Die Möwe kreischt ohrenbetäubend, pickt die Zigarette auf und fliegt mit ihrer Beute im Schnabel davon. Bunny Junior ahnt, dass das West Pier wahrscheinlich wegen eines Vorfalls wie diesem abbrannte – Mensch lässt Zigarettenstummel fallen, Möwe pickt ihn auf und hält ihn für Futter, fliegt damit zum West Pier und lässt ihn in ein Nest voller Möwenküken fallen. Das Nest im Dachstuhl des alten, verlassenen Ballsaals geht in Flammen auf, der Pier fängt Feuer und brennt ab. Bunny Junior mag den West Pier sehr, weil seine Mutter ihm zu seinem achten Geburtstag eine Sonderführung über den Pier schenkte, und danach waren sie zu Marroccos spaziert und hatten Eis gegessen. Bunny liebt den West Pier und hasst Möwen. Er findet, sie sind Mistviecher. Im weltberühmten Booth Museum an der Dyke Road stehen ein paar ausgestopfte Exemplare, und Bunny Junior hat irgendwo gelesen, dass die Möwen an der englischen Südküste besonders groß sind, vielleicht sogar die größten der Welt. Außerdem sind sie am aggressivsten. Und dann hat er sich noch gemerkt, dass Möwen beim Scheißen tatsächlich auf Menschen zielen. Das ist wirklich wahr. Und auf helle Farben wie Gelb, deshalb sieht der Punto auch immer aus wie Sau. Sein Vater hasst Möwen fast so sehr wie Bunny Junior. Sie sind fiese Krawallbrüder. Das ist eine erwiesene Tatsache.

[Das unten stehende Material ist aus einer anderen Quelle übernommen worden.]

def fsqrtExt : Ext → Ext
  | .nan => .nan
  | .inf s => if s then .nan else .inf false
  | .fin s n d => if n = 0 then .fin s 0 1 else if s then .nan else sqrtFrac n d

def frsqrtExt : Ext → Ext
  | .nan => .nan
  | .inf s => if s then .nan else .fin false 0 1
  | .fin s n d => if n = 0 then .inf s else if s then .nan else sqrtFrac d n

/-- The fixed-point one: 2^320. -/
def fxOne : Nat := 2 ^ 320

/-- ln 2 in fixed point: the sum of 1 / (k 2^k). -/
def fxLn2Sum : Nat → Nat
  | 0 => 0
  | k + 1 => fxOne / ((k + 1) * 2 ^ (k + 1)) + fxLn2Sum k
def fxLn2 : Nat := fxLn2Sum 330

/-- arctan (1/x) in fixed point: alternating terms 1 / ((2k+1) x^(2k+1)). -/
def fxAtanInv (x : Nat) : Nat → Int
  | 0 => 0
  | k + 1 =>
    let t : Int := (fxOne / ((2 * k + 1) * x ^ (2 * k + 1)) : Nat)
    fxAtanInv x k + (if k % 2 = 0 then t else -t)
/-- pi by Machin's formula. -/
def fxPi : Nat := (16 * fxAtanInv 5 150 - 4 * fxAtanInv 239 50).toNat

/-- The sum of z^k / k! from term number k on, with t the current term. -/
def fxExpTail (z : Nat) : Nat → Nat → Nat → Nat
  | 0, _, t => t
  | j + 1, k, t => t + fxExpTail z j (k + 1) (t * z / fxOne / (k + 1))
/-- exp z for a fixed-point z below 1. -/
def fxExp (z : Nat) : Nat := fxExpTail z 80 0 fxOne

/-- 2^(n/d) or 2^-(n/d). Past exponent 1,000 the result overflows or rounds to zero alike. -/
def fexp2Ext : Ext → Ext
  | .nan => .nan
  | .inf s => if s then .fin false 0 1 else .inf false
  | .fin s n d =>
    let k := n / d
    if k ≥ 1000 then scaled false 1 (if s then -1000 else 1000)
    else if n % d = 0 then scaled false 1 (if s then -(k : Int) else k)
    else
      let f := n % d * fxOne / d
      if s then
        let y := fxExp ((fxOne - f) * fxLn2 / fxOne)
        .fin false y (fxOne * 2 ^ (k + 1))
      else
        let y := fxExp (f * fxLn2 / fxOne)
        .fin false (y * 2 ^ k) fxOne

/-- The sum of t^(2k+1) / (2k+1), the inverse hyperbolic tangent of t. -/
def fxAtanh (t2 : Nat) : Nat → Nat → Nat → Nat
  | 0, _, _ => 0
  | j + 1, k, t => t / (2 * k + 1) + fxAtanh t2 j (k + 1) (t * t2 / fxOne)

/-- log2 of n/d. -/
def flog2Ext : Ext → Ext
  | .nan => .nan
  | .inf s => if s then .nan else .inf false
  | .fin s n d =>
    if n = 0 then .inf true
    else if s then .nan
    else
      let e := log2Frac n d
      let (one, rem, d') := quantum n d e
      let m := (one * d' + rem)  -- n/d = m/d' * 2^e with 1 <= m/d' < 2
      if m = d' then scaled (decide (e < 0)) e.natAbs 0
      else
        let t := (m - d') * fxOne / (m + d')
        let l := 2 * fxAtanh (t * t / fxOne) 110 0 t * fxOne / fxLn2
        let r : Int := e * (fxOne : Int) + l
        .fin (decide (r < 0)) r.natAbs fxOne

/-- Alternating Taylor terms of sine from z^(2k+1) / (2k+1)!. -/
def fxSinTail (z2 : Nat) : Nat → Nat → Nat → Int
  | 0, _, _ => 0
  | j + 1, k, t => (t : Int) - fxSinTail z2 j (k + 1) (t * z2 / fxOne / ((2 * k + 2) * (2 * k + 3)))

/-- sin (pi n/d) of a fraction in 0 to 1/2, as a fraction. -/
def sinQuarter (n d : Nat) : Nat × Nat :=
  if n = 0 then (0, 1)
  else if 2 * n = d then (1, 1)
  else
    let z := n * fxPi / d
    ((fxSinTail (z * z / fxOne) 60 0 z).toNat, fxOne)

/-- sin (pi n/d) for n, d > 0: sign and magnitude. -/
def sinPiFrac (n d : Nat) : Bool × Nat × Nat :=
  let r := n % (2 * d)
  let neg := decide (d ≤ r)
  let r := r % d
  let (a, b) := sinQuarter (if 2 * r ≤ d then r else d - r) d
  (neg, a, b)

def fsinpiExt : Ext → Ext
  | .nan => .nan
  | .inf _ => .nan
  | .fin s n d =>
    if n % d = 0 then .fin s 0 1
    else
      let (neg, a, b) := sinPiFrac n d
      .fin (neg != s) a b

def fcospiExt : Ext → Ext
  | .nan => .nan
  | .inf _ => .nan
  | .fin _ n d =>
    let (neg, a, b) := sinPiFrac (2 * n + d) (2 * d)
    if a = 0 then .fin false 0 1 else .fin neg a b

/-- tanh (n/d) = (1 - u) / (1 + u) with u = exp (-2 n/d); from 64 on it rounds to 1. -/
def ftanhExt : Ext → Ext
  | .nan => .nan
  | .inf s => .fin s 1 1
  | .fin s n d =>
    if n = 0 then .fin s 0 1
    else if n ≥ 64 * d then .fin s 1 1
    else if n * 2 ^ 40 < d then .fin s n d
    else
      let z := 2 * n * fxOne / d
      let k := z / fxLn2
      let u := fxOne * fxOne / fxExp (z % fxLn2) / 2 ^ k
      .fin s (fxOne - u) (fxOne + u)

/-- A function of R63 on an FP32 code. -/
def f32Fn (g : Ext → Ext) (a : Nat) : Nat := Fmt.f32.roundNE (g (Fmt.f32.value a))

/-- The class number of an FP32 value (R149). -/
def fclassOf (a : Nat) : Nat :=
  match Fmt.f32.value a with
  | .nan => 8
  | .inf s => if s then 0 else 7
  | .fin s n _ =>
    if n = 0 then (if s then 3 else 4)
    else if a % 2 ^ 31 < 2 ^ 23 then (if s then 2 else 5)
    else (if s then 1 else 6)

/-! Packed halves, dot products and tree sums. -/

/-- An operation on the two halves of a register (R140). -/
def perHalf (g : Nat → Nat → Nat) (a b : Nat) : Nat :=
  g (a % 65536) (b % 65536) + 65536 * g (a / 65536 % 65536) (b / 65536 % 65536)

def perHalf3 (g : Nat → Nat → Nat → Nat) (a b c : Nat) : Nat :=
  g (a % 65536) (b % 65536) (c % 65536) + 65536 * g (a / 65536 % 65536) (b / 65536 % 65536) (c / 65536 % 65536)

/-- fdot2.bf16 (R153): one rounding of d + lo product + hi product. -/
def fdot2Code (a b d : Nat) : Nat :=
  let v (x : Nat) := Fmt.bf16.value (x % 65536)
  let x := (v a).mul (v b)
  let y := (v (a / 65536)).mul (v (b / 65536))
  let sum := (x.add y).add (Fmt.f32.value d)
  let allNegZero := [x, y, Fmt.f32.value d].all fun t => t.isZero && t.sign
  Fmt.f32.roundNE (match sum with
    | .fin _ 0 e => .fin allNegZero 0 e
    | t => t)

/-- One level of the tree sum of R64. -/
def fsumLevel : List Nat → List Nat
  | a :: b :: rest => Fmt.f32.fadd a b :: fsumLevel rest
  | l => l

/-- The tree sum of R64 on FP32 codes. -/
def fsumTree : Nat → List Nat → Nat
  | 0, l => l.headD 0
  | k + 1, l => fsumTree k (fsumLevel l)

def fsumCode (l : List Nat) : Nat :=
  let r := fsumTree l.length l
  if (Fmt.f32.value r).isNan then Fmt.f32.nan else r

end Sys2Proof.Machine
end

Bunny Junior sieht, wie der Sarg seiner Mutter in das Loch im Boden gelassen wird. Der Kasten wirkt viel zu klein. Für einen Moment glaubt Bunny Junior, dass vielleicht ein schrecklicher Fehler passiert ist und die falsche Person beerdigt wird – ein Kind vielleicht oder ein Zwerg, womöglich sogar ein Tier, ein Schäferhund oder ein Irish Setter oder so.